We started with plans to dedicate $1 million to one participatory grant round, but my fellow design team members challenged us to raise another $1 million or more to do participatory grantmaking focused on climate justice in two regions – the U.S. South and Hawai’i and Alaska together. As a funder representative in the group, I heard this request to raise another $1 million and played a role in successfully championing it to my colleagues. And I hope more funders will join this effort. I am confident that the participatory grant round ahead will focus on real work that needs to be done, and it will be because people with lived experience of the impacts of climate change in their lives and communities will have guided it there.

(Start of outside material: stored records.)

-- ==== Sys2Proof/Machine/Control.lean ====
section
/-!
DEFINITION. Control memory: the words that hold queue state, the corridor tables and sieve state, and what every read of one
does with an error of its check bits (R283, R287).
-/

namespace Sys2Proof.Machine

/-! ## The words (R283) -/

/-- The key of 64-bit word `w` of control macro `m`. -/
def ctlKey (m w : Nat) : Nat := m * 8192 + w

/-- The four words of a queue's 32 bytes of state: 2,048 queues to a macro (DEDUCED, log entry 90). -/
def ctlQueue (q : Nat) : List Nat := (List.range 4).map (fun i => ctlKey 3584 0 + 4 * q + i)

/-- The word of a queue that holds a window register. -/
def ctlQueueWord (q w : Nat) : Nat := ctlKey 3584 0 + 4 * q + w % 8 / 2

/-- The word that holds a word of a corridor table. -/
def ctlTable (key : Nat) : Nat := ctlKey 3712 0 + Config.corrWord key % (48 * 8192)

/-- The word of sieve `t` that holds an object: kind 0 a thread, 1 a flow, 2 a token. -/
def ctlSieve (t kind i : Nat) : Nat := ctlKey (3760 + 2 * t) 0 + Config.sieveWord kind i % (2 * 8192)

/-- The memory counter class of a control macro: queue state, corridor tables, sieve state. -/
def ctlClass (m : Nat) : Nat := if m < 3712 then 0 else if m < 3760 then 1 else 2

/-- The queue that a word of queue state belongs to. -/
def ctlQueueOf (k : Nat) : Nat := (k - ctlKey 3584 0) / 4

/-! ## Reads (R287) -/

/-- Whether a read of words meets a double-bit error. -/
def State.ctlBad (s : State) (l : List Nat) : Bool :=
  if s.ctlErr.isEmpty then false else l.any (fun k => decide (2 ≤ mapGet s.ctlErr 0 k))

/-- A double-bit error of control memory (R287): the queue it belongs to is disabled, a table word sets TBL_ERR, sieve
state is a stratum fault. -/
def State.ctlDouble (s : State) (k : Nat) (patrol : Bool) : State :=
  let m := k / 8192
  let s1 := (s.flagRep F.MEM_STAT_CTL_DBE F.MEM_STAT_DBE_REP).count (753 + ctlClass m) 1
  let s2 := s1.setReg R.MEM_ERR_ADDR_HI (BitVec.ofNat 32 (m * 256 + (if patrol then 2 ^ 20 else 0) + 2 ^ 21))
  let s3 := s2.report { mkReport 6 m 0x0A (if ctlClass m = 2 then 4 else 0) with data0 := (s1.reg R.MEM_STAT).toNat }
  if m < 3712 then
    let i := ctlQueueOf k
    let q := mapGet s3.queues QState.reset i
    let s4 := s3.count 503 1
    { s4 with queues := mapSet s4.queues QState.reset i { q with en := false } }.report (mkReport 14 2 0x13 0)
  else if m < 3760 then
    let s4 := s3.flag F.CORR_STAT_TBL_ERR
    s4.report { mkReport 14 11 0x14 0 with data0 := (s4.reg R.CORR_STAT).toNat }
  else s3

/-- One word is read: a single-bit error is corrected in the stored word, a double-bit error acts. -/
def State.ctlWord (s : State) (patrol : Bool) (k : Nat) : State :=
  match mapGet s.ctlErr 0 k with
  | 0 => s
  | 1 => ({ s with ctlErr := mapErase s.ctlErr k }.flag F.MEM_STAT_CTL_SBE).count (750 + ctlClass (k / 8192)) 1
  | _ => s.ctlDouble k patrol

/-- Words of control memory are read by their block. -/
def State.ctlRead (s : State) (l : List Nat) : State :=
  if s.ctlErr.isEmpty then s else l.foldl (fun t k => t.ctlWord false k) s

/-- A word is written: its check bits are valid. -/
def State.ctlWrite (s : State) (k : Nat) : State := { s with ctlErr := mapErase s.ctlErr k }

/-- The sieve state of a die is written with valid check bits, when it regains power (R287). -/
def State.ctlPower (s : State) (n : Nat) : State :=
  { s with ctlErr := s.ctlErr.filter (fun e => decide (e.1 < ctlKey (3760 + 4 * n) 0) || decide (ctlKey (3764 + 4 * n) 0 ≤ e.1)) }

/-! ## Idle gating (R77, R221) -/

/-- The sieve of a stratum ungates its clock: for an event, work of its mover complex, a register access. -/
def State.ungate (s : State) (t : Nat) : State :=
  if (mapGet s.sieves Sieve.reset t).gated then
    { s with sieves := mapSet s.sieves Sieve.reset t { mapGet s.sieves Sieve.reset t with gated := false } }
  else s

/-- Work arrives for a mover complex; complex 8 serves no stratum. -/
def State.moverWork (s : State) (k : Nat) : State := if k < 8 then s.ungate k else s

/-- A register access to a stratum's blocks: its sieve's, or its mover complex's (R77). -/
def State.ungateAt (s : State) (a : Nat) : State :=
  match a / 2 ^ 24 with
  | 3 => s.moverWork (a / 2 ^ 16 % 256)
  | 4 => if a % 2 ^ 24 / 0x40000 < 8 then s.ungate (a % 2 ^ 24 / 0x40000) else s
  | _ => s

end Sys2Proof.Machine
end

While the aforementioned specific design team was focused on creating the guideposts for a participatory grantmaking process to follow, similar design teams could be utilized by funders in many other ways to ensure that the voices of people closest to the work help shape and influence other grantmaking processes. For example, if you are reviewing a strategy or starting a new one, a team and structure like this could provide input on any combination of past work and future focus. In my experience, this is not a tool funders commonly make use of, yet this participatory process reiterated to me how do-able and valuable it is. Indeed, bringing together diverse perspectives is a central part of the Hewlett Foundation’s Outcomes Focused Philanthropy. Our Education team listened extensively to inform its K-12 Teaching and Learning strategy refresh a few years ago. This included reaching out and receiving feedback from parents, teachers, students, as well as groups that we had not funded in the past and those who disagreed with our previous approaches to education work. Our Performing Arts team took a similar approach in recent years to widen the circle of who provides input to inform its approach to San Francisco Bay Area Arts Funding.
It can be hard to try new things and move outside your “comfort zone” and typical ways of working, and even harder to share power and control when you’re used to having a monopoly. While it is understandable that funders often lean into habit and routine in their day-to-day work, my experiences as a member of Shared Insight’s participatory design team have been powerful reminders of the importance of breaking out of comfortable habits and existing networks to experience new things and share power with others in service of creating a more equitable world.